# 7000 series



## modifier (May 11, 2007)

Since I found out that 7000 series aluminum didn't need to be heated and quenched after welding to regain it's integrity I've been wondering why people still build with 6061?

I haven't checked into availability of 7000 series frame parts and tubing lately. I assume that in the old days there wasn't much available other than 6061 but I would think that builders would rather use 7000 to avoid the heat treating process and suppliers would supply what was called for.

I know in certain applications like offroad motorcycle triple clamps a softer series like 5000 or I think maybe even 3000 is used but for bike tubing where almost everyone is so into everything being as stiff as possible 7000 would once again fit the bill.

My Canfield Bros Jedi is full 7000.

So what is the scoop on 6000 vs 7000?


----------



## j-ro (Feb 21, 2009)

7000 series still needs to be 'artificially aged' after welding. 
A typical Columbus Zonal tubeset needs 5 hours at190f and 4hours at 350f if I remember right.
Thats what I'm cooking mine at anyway.
Fancier 7000 tubesets require similar treatment but usually higher heat and longer times.
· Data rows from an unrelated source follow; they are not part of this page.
-- ==== Sys2Proof/Laws/State.lean ====
section
/-!
SUPPORT. Each field of the state after each update of one part of it: one lemma per field and update,
so that no proof unfolds a record update.
-/

namespace Sys2Proof.Machine

variable (s : State)

/-! ### `State.onTop` -/

@[simp] theorem onTop_pending (f : TopSt → TopSt) : (s.onTop f).pending = s.pending := rfl
@[simp] theorem onTop_now (f : TopSt → TopSt) : (s.onTop f).now = s.now := rfl
@[simp] theorem onTop_freeIx (f : TopSt → TopSt) : (s.onTop f).freeIx = s.freeIx := rfl
@[simp] theorem onTop_regs (f : TopSt → TopSt) : (s.onTop f).regs = s.regs := rfl
@[simp] theorem onTop_mem (f : TopSt → TopSt) : (s.onTop f).mem = s.mem := rfl
@[simp] theorem onTop_poison (f : TopSt → TopSt) : (s.onTop f).poison = s.poison := rfl
@[simp] theorem onTop_dcache (f : TopSt → TopSt) : (s.onTop f).dcache = s.dcache := rfl
@[simp] theorem onTop_top (f : TopSt → TopSt) : (s.onTop f).top = f s.top := rfl
@[simp] theorem onTop_hi (f : TopSt → TopSt) : (s.onTop f).hi = s.hi := rfl
@[simp] theorem onTop_cc (f : TopSt → TopSt) : (s.onTop f).cc = s.cc := rfl
@[simp] theorem onTop_sg (f : TopSt → TopSt) : (s.onTop f).sg = s.sg := rfl
@[simp] theorem onTop_xc (f : TopSt → TopSt) : (s.onTop f).xc = s.xc := rfl
@[simp] theorem onTop_adm (f : TopSt → TopSt) : (s.onTop f).adm = s.adm := rfl
@[simp] theorem onTop_si (f : TopSt → TopSt) : (s.onTop f).si = s.si := rfl
@[simp] theorem onTop_ck (f : TopSt → TopSt) : (s.onTop f).ck = s.ck := rfl
@[simp] theorem onTop_boot (f : TopSt → TopSt) : (s.onTop f).boot = s.boot := rfl
@[simp] theorem onTop_dma (f : TopSt → TopSt) : (s.onTop f).dma = s.dma := rfl
@[simp] theorem onTop_st (f : TopSt → TopSt) : (s.onTop f).st = s.st := rfl
@[simp] theorem onTop_lc (f : TopSt → TopSt) : (s.onTop f).lc = s.lc := rfl
@[simp] theorem onTop_fs (f : TopSt → TopSt) : (s.onTop f).fs = s.fs := rfl
@[simp] theorem onTop_ds (f : TopSt → TopSt) : (s.onTop f).ds = s.ds := rfl
@[simp] theorem onTop_dl (f : TopSt → TopSt) : (s.onTop f).dl = s.dl := rfl
@[simp] theorem onTop_cxr (f : TopSt → TopSt) : (s.onTop f).cxr = s.cxr := rfl
@[simp] theorem onTop_ip (f : TopSt → TopSt) : (s.onTop f).ip = s.ip := rfl
@[simp] theorem onTop_ve (f : TopSt → TopSt) : (s.onTop f).ve = s.ve := rfl
@[simp] theorem onTop_tb (f : TopSt → TopSt) : (s.onTop f).tb = s.tb := rfl
@[simp] theorem onTop_en (f : TopSt → TopSt) : (s.onTop f).en = s.en := rfl
@[simp] theorem onTop_mx (f : TopSt → TopSt) : (s.onTop f).mx = s.mx := rfl
@[simp] theorem onTop_qe (f : TopSt → TopSt) : (s.onTop f).qe = s.qe := rfl
@[simp] theorem onTop_le (f : TopSt → TopSt) : (s.onTop f).le = s.le := rfl
@[simp] theorem onTop_mc (f : TopSt → TopSt) : (s.onTop f).mc = s.mc := rfl
@[simp] theorem onTop_cv (f : TopSt → TopSt) : (s.onTop f).cv = s.cv := rfl

/-! ### `State.onSi` -/

@[simp] theorem onSi_pending (f : SiSt → SiSt) : (s.onSi f).pending = s.pending := rfl
@[simp] theorem onSi_now (f : SiSt → SiSt) : (s.onSi f).now = s.now := rfl
@[simp] theorem onSi_freeIx (f : SiSt → SiSt) : (s.onSi f).freeIx = s.freeIx := rfl
@[simp] theorem onSi_regs (f : SiSt → SiSt) : (s.onSi f).regs = s.regs := rfl
@[simp] theorem onSi_mem (f : SiSt → SiSt) : (s.onSi f).mem = s.mem := rfl
@[simp] theorem onSi_poison (f : SiSt → SiSt) : (s.onSi f).poison = s.poison := rfl
@[simp] theorem onSi_dcache (f : SiSt → SiSt) : (s.onSi f).dcache = s.dcache := rfl
@[simp] theorem onSi_top (f : SiSt → SiSt) : (s.onSi f).top = s.top := rfl
@[simp] theorem onSi_hi (f : SiSt → SiSt) : (s.onSi f).hi = s.hi := rfl
@[simp] theorem onSi_cc (f : SiSt → SiSt) : (s.onSi f).cc = s.cc := rfl
@[simp] theorem onSi_sg (f : SiSt → SiSt) : (s.onSi f).sg = s.sg := rfl
@[simp] theorem onSi_xc (f : SiSt → SiSt) : (s.onSi f).xc = s.xc := rfl
@[simp] theorem onSi_adm (f : SiSt → SiSt) : (s.onSi f).adm = s.adm := rfl
@[simp] theorem onSi_si (f : SiSt → SiSt) : (s.onSi f).si = f s.si := rfl
@[simp] theorem onSi_ck (f : SiSt → SiSt) : (s.onSi f).ck = s.ck := rfl
@[simp] theorem onSi_boot (f : SiSt → SiSt) : (s.onSi f).boot = s.boot := rfl
@[simp] theorem onSi_dma (f : SiSt → SiSt) : (s.onSi f).dma = s.dma := rfl
@[simp] theorem onSi_st (f : SiSt → SiSt) : (s.onSi f).st = s.st := rfl
@[simp] theorem onSi_lc (f : SiSt → SiSt) : (s.onSi f).lc = s.lc := rfl
@[simp] theorem onSi_fs (f : SiSt → SiSt) : (s.onSi f).fs = s.fs := rfl
@[simp] theorem onSi_ds (f : SiSt → SiSt) : (s.onSi f).ds = s.ds := rfl
@[simp] theorem onSi_dl (f : SiSt → SiSt) : (s.onSi f).dl = s.dl := rfl
@[simp] theorem onSi_cxr (f : SiSt → SiSt) : (s.onSi f).cxr = s.cxr := rfl
@[simp] theorem onSi_ip (f : SiSt → SiSt) : (s.onSi f).ip = s.ip := rfl
@[simp] theorem onSi_ve (f : SiSt → SiSt) : (s.onSi f).ve = s.ve := rfl
@[simp] theorem onSi_tb (f : SiSt → SiSt) : (s.onSi f).tb = s.tb := rfl
@[simp] theorem onSi_en (f : SiSt → SiSt) : (s.onSi f).en = s.en := rfl
@[simp] theorem onSi_mx (f : SiSt → SiSt) : (s.onSi f).mx = s.mx := rfl
@[simp] theorem onSi_qe (f : SiSt → SiSt) : (s.onSi f).qe = s.qe := rfl
@[simp] theorem onSi_le (f : SiSt → SiSt) : (s.onSi f).le = s.le := rfl
@[simp] theorem onSi_mc (f : SiSt → SiSt) : (s.onSi f).mc = s.mc := rfl
@[simp] theorem onSi_cv (f : SiSt → SiSt) : (s.onSi f).cv = s.cv := rfl
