/-- Expansion core 0 as it renders a tile. -/
def xcRuns : XcSt := { XcSt.reset with tile := some { plane := 0, band := 0, col := 0 }, cost := 1000000 }

/-- A state whose expansion core 0, in its domain awake, is as given. -/
def State.xc0 (s : State) (x : XcSt) : State := { s.setFld (CK_DOM 0) CK_DOM_STATE 2 with xc := [(0, x)] }

/-- A state in which every fast domain is awake. -/
def State.domsAwake (s : State) : State :=
  s.fldsAt ((List.range 3).map fun d => (CK_DOM d, CK_DOM_STATE, 2))

/-- A state in which no fast domain is awake. -/
def State.domsAsleep (s : State) : State :=
  s.fldsAt ((List.range 3).map fun d => (CK_DOM d, CK_DOM_STATE, 1))

/-! ### Ill-formed commands -/

theorem test_wf_offset_of_a_word : (Instr.registerWrite .host 2 0).wf = false := by decide
theorem test_wf_illegal_word_is_not_legal :
    (Instr.illegalInstruction (.cc 0) 0x08000000).wf = false := by decide
theorem test_wf_blend_mode : (Instr.span 0 0 0 5).wf = false ∧ (Instr.vstt 0 0 0 7).wf = false := by decide
theorem test_wf_status_has_40_bytes : (Instr.status 0 { sop := { typ := 3, len := 10, pad := 0, whole := true }, crcOk := true, body := [] }).wf = false := by decide
theorem test_wf_samples_have_12_bits :
    (Instr.streamPacket 0 { image := true, crcOk := true, samples := [4096], later := [] }).wf = false := by decide
theorem test_wf_mailbox_carries_256_bytes :
    (Instr.mbxDone 0 (.ok (List.replicate 257 0))).wf = false := by decide
theorem test_wf_request_stays_in_its_block :
    (Instr.dramRequest ⟨4, 3, .none⟩ 200 (.read 57 .clean)).wf = false ∧
    (Instr.dramRequest ⟨4, 3, .none⟩ 200 (.write [])).wf = false ∧
    (Instr.dramRequest ⟨4, 3, .none⟩ 200 (.read 56 .clean)).wf = true := by decide
theorem test_wf_request_is_its_ports :
    (Instr.dramRequest ⟨4, 4, .none⟩ 0 (.read 64 .clean)).wf = false ∧
    (Instr.dramRequest ⟨0, 0, .none⟩ 0 (.read 64 .clean)).wf = false ∧
    (Instr.dramRequest ⟨0, 17, .close⟩ 0 (.read 64 .clean)).wf = true := by decide
theorem test_wf_dimm_temperature : (Instr.temperaturePoll 0 0 256).wf = false := by decide
theorem test_wf_host_access_fits_its_bar :
    (Instr.hostWrite .bar0 0x3FFFFFF [0, 0] false).wf = false ∧ (Instr.hostRead .bar2 0 4097).wf = false :=
  by decide
theorem test_wf_frame_has_a_header :
    (Instr.rxFrame 0 { bytes := [1], fcsOk := true, phase := 0 }).wf = false := by decide
theorem test_wf_unit_number : (Instr.stTest 263).wf = false ∧ (Instr.testComplete 300 true).wf = false :=
  by decide
theorem test_wf_link_speed_and_width :
    (Instr.pcieLinkUp 6 8).wf = false ∧ (Instr.pcieLinkUp 5 3).wf = false := by decide

/-! ### Commands, registers and base instructions -/

theorem witness_StepRunsTheFrontCommand :
    { State.reset with pending := [.packetSet] }.pending = [Instr.packetSet] ∧ State.reset.pending = [] := by
  decide
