-- ==== Sys2Proof/Laws/Decode.lean ====
section
/-! SUPPORT. The decoder: what each half of a header byte decodes to, and that what it answers is a well-formed packet. -/

namespace Sys2Proof

theorem plainFirst_slot : ∀ (c : Code) (n : Nibble), (plainFirst c n).slot = .one := by decide

theorem plainFirst_asFirst : ∀ (c : Code) (n : Nibble), (plainFirst c n).asFirst = some (c, n) := by decide

theorem plainFirst_header : ∀ (c : Code) (n : Nibble), (plainFirst c n).header = headerByte false c n := by decide

/-- A plain code of slot 2 stands in slot 2 and has the two nibbles it was read from. -/
theorem plainSecond_spec : ∀ (c : Code) (n : Nibble) (i : Instr), plainSecond c n = some i →
    i.slot = .two ∧ i.asSecond = some (c, n) ∧ i.header = headerByte false c n ∧ i.opnd = none := by
  have key : ∀ (c : Code) (n : Nibble), (plainSecond c n).all (fun i => decide (i.slot = .two ∧ i.asSecond = some (c, n) ∧
      i.header = headerByte false c n ∧ i.opnd = none)) = true := by decide
  intro c n i h
  have := key c n
  rw [h] at this
  simpa using this

/-- Bits put after each other, as a number. -/
theorem append_toNat {m n : Nat} (x : BitVec m) (y : BitVec n) : (x ++ y).toNat = x.toNat * 2 ^ n + y.toNat := by
  rw [BitVec.toNat_append, ← Nat.shiftLeft_add_eq_or_of_lt y.isLt, Nat.shiftLeft_eq]

/-- The four bytes of a value are read back as the value. -/
theorem operandOf_operandBytes (w : Word) (rest : List Byte) : operandOf (operandBytes w ++ rest) = w := by
  apply BitVec.eq_of_toNat_eq
  have := w.isLt
  simp only [operandOf, operandBytes, bigEndian, List.cons_append, List.getD_cons_zero, List.getD_cons_succ, append_toNat,
    BitVec.extractLsb'_toNat, Nat.shiftRight_eq_div_pow]
  omega

/-- A three-bit code is one of eight. -/
theorem code_cases : ∀ c : Code, c = 0 ∨ c = 1 ∨ c = 2 ∨ c = 3 ∨ c = 4 ∨ c = 5 ∨ c = 6 ∨ c = 7 := by decide

/-- An extended opcode of slot 2 stands in slot 2 and has the two nibbles it was read from. -/
theorem extendedSecond_spec {c spb : Code} {w : Word} {i : Instr} (h : extendedSecond c spb w = some i) :
    i.slot = .two ∧ i.asSecond = some (c, 1#1 ++ spb) ∧ i.header = headerByte false c (1#1 ++ spb) ∧
      (i.opnd = some w ∨ i.op = .rsvx7 ∧ i.opnd = none) := by
  rcases code_cases spb with rfl | rfl | rfl | rfl | rfl | rfl | rfl | rfl <;> simp [extendedSecond] at h <;> subst h <;>
    exact ⟨rfl, rfl, rfl, by simp [Instr.opnd, Instr.op]⟩

/-- A standalone extended opcode stands in slot 1 and has no plain code. -/
theorem extendedAlone_spec (spb : Code) (pad : Nibble) (w : Word) :
    (extendedAlone spb pad w).slot = .one ∧ (extendedAlone spb pad w).asFirst = none ∧
      (spb.toNat < 6 → (extendedAlone spb pad w).opnd = some w) := by
  rcases code_cases spb with rfl | rfl | rfl | rfl | rfl | rfl | rfl | rfl <;>
    simp [extendedAlone, Instr.slot, Instr.asFirst, Instr.opnd]

/-- The three shapes of a header byte (R82). -/
theorem decode_shapes (b : Byte) (rest : List Byte) :
    (nibbleHighBit (highNibble b) = true ∧
      decode (b :: rest) = .ok ⟨extendedAlone (nibbleCode (highNibble b)) (lowNibble b) (operandOf rest), none⟩) ∨
    (nibbleHighBit (highNibble b) = false ∧ nibbleHighBit (lowNibble b) = true ∧ nibbleCode (lowNibble b) ≠ 6 ∧
      decode (b :: rest) = packetOf (plainFirst (nibbleCode (highNibble b)) (lowNibble b))
        (extendedSecond (nibbleCode (highNibble b)) (nibbleCode (lowNibble b)) (operandOf rest))) ∨
    (nibbleHighBit (highNibble b) = false ∧
      (nibbleHighBit (lowNibble b) = false ∨ nibbleCode (lowNibble b) = 6) ∧
      decode (b :: rest) = packetOf (plainFirst (nibbleCode (highNibble b)) (lowNibble b))
        (plainSecond (nibbleCode (highNibble b)) (lowNibble b))) := by
  cases h1 : nibbleHighBit (highNibble b) with
  | true =>
    have hd : decodeHeader b = .x (nibbleCode (highNibble b)) (lowNibble b) := if_pos h1
    exact .inl ⟨rfl, by rw [decode, hd]⟩
  | false =>
    have h1' : ¬nibbleHighBit (highNibble b) = true := by simp [h1]
    by_cases h2 : (nibbleHighBit (lowNibble b) && nibbleCode (lowNibble b) != 6) = true
    · have hd : decodeHeader b = .px (nibbleCode (highNibble b)) (nibbleCode (lowNibble b)) :=
        (if_neg h1').trans (if_pos h2)
      obtain ⟨h3, h4⟩ := Bool.and_eq_true_iff.mp h2
      exact .inr (.inl ⟨rfl, h3, by simpa using h4, by rw [decode, hd]⟩)
    · have hd : decodeHeader b = .pp (nibbleCode (highNibble b)) (lowNibble b) := (if_neg h1').trans (if_neg h2)
      refine .inr (.inr ⟨rfl, ?_, by rw [decode, hd]⟩)
      cases h3 : nibbleHighBit (lowNibble b) with
      | false => exact .inl rfl
      | true => exact .inr (by simpa [h3] using h2)

/-- What the decoder answers stands in its slots, and a second sub-operation is there unless the first is a standalone
extended opcode. -/
theorem decode_slots {bytes : List Byte} {p : Packet} (h : decode bytes = .ok p) :
    p.first.slot = .one ∧ (∀ i, p.second = some i → i.slot = .two) ∧ p.first.asFirst.isSome = p.second.isSome := by
  cases bytes with
  | nil => contradiction
  | cons b rest =>
    rcases decode_shapes b rest with ⟨_, hd⟩ | ⟨_, _, _, hd⟩ | ⟨_, _, hd⟩
    · rw [hd] at h; injection h with h; subst h
      obtain ⟨h1, h2, _⟩ := extendedAlone_spec (nibbleCode (highNibble b)) (lowNibble b) (operandOf rest)
      exact ⟨h1, by simp, by simp [h2]⟩
    · rw [hd] at h
      cases hs : extendedSecond (nibbleCode (highNibble b)) (nibbleCode (lowNibble b)) (operandOf rest) with
      | none => rw [hs] at h; contradiction
      | some i =>
        rw [hs] at h; injection h with h; subst h
        refine ⟨plainFirst_slot _ _, fun j hj => ?_, by simp [plainFirst_asFirst]⟩
        injection hj with hj; subst hj
        exact (extendedSecond_spec hs).1
    · rw [hd] at h
      cases hs : plainSecond (nibbleCode (highNibble b)) (lowNibble b) with
      | none => rw [hs] at h; contradiction
      | some i =>
        rw [hs] at h; injection h with h; subst h
        refine ⟨plainFirst_slot _ _, fun j hj => ?_, by simp [plainFirst_asFirst]⟩
        injection hj with hj; subst hj
        exact (plainSecond_spec _ _ _ hs).1

/-- `decodeAt` is the decoded packet's sub-operation. -/
theorem decodeAt_of_ok {slot : Slot} {bytes : List Byte} {p : Packet} (h : decode bytes = .ok p) :
    decodeAt slot bytes = p.inSlot slot := by
  simp [decodeAt, h]

end Sys2Proof
end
The heat cycle allows the tubing to normalize after being superheated at the joints to weld, You could probabally realize the same effect if you just put the frame on the shelf for a few years before you rode it.

The 6000 series requires heat cycles of around 900*f which most smaller shops and home builders cant easily achieve. Some also call for a quenching in special solution which is another barrier to small production.

I think that 6000 was used to make the absolutely lightest, stiffest frame possible. That niche has been filled by carbon fiber now.


----------



## modifier (May 11, 2007)

j-ro said:


> 7000 series still needs to be 'artificially aged' after welding.
> A typical Columbus Zonal tubeset needs 5 hours at190f and 4hours at 350f if I remember right.
> Thats what I'm cooking mine at anyway.
> Fancier 7000 tubesets require similar treatment but usually higher heat and longer times.
> ...


I'm aware that 7000 needs to be artificially aged but I think the natural aging process is only a few weeks if someone wanted to go that route. I'm not sure about special types of 7000 series special requirements.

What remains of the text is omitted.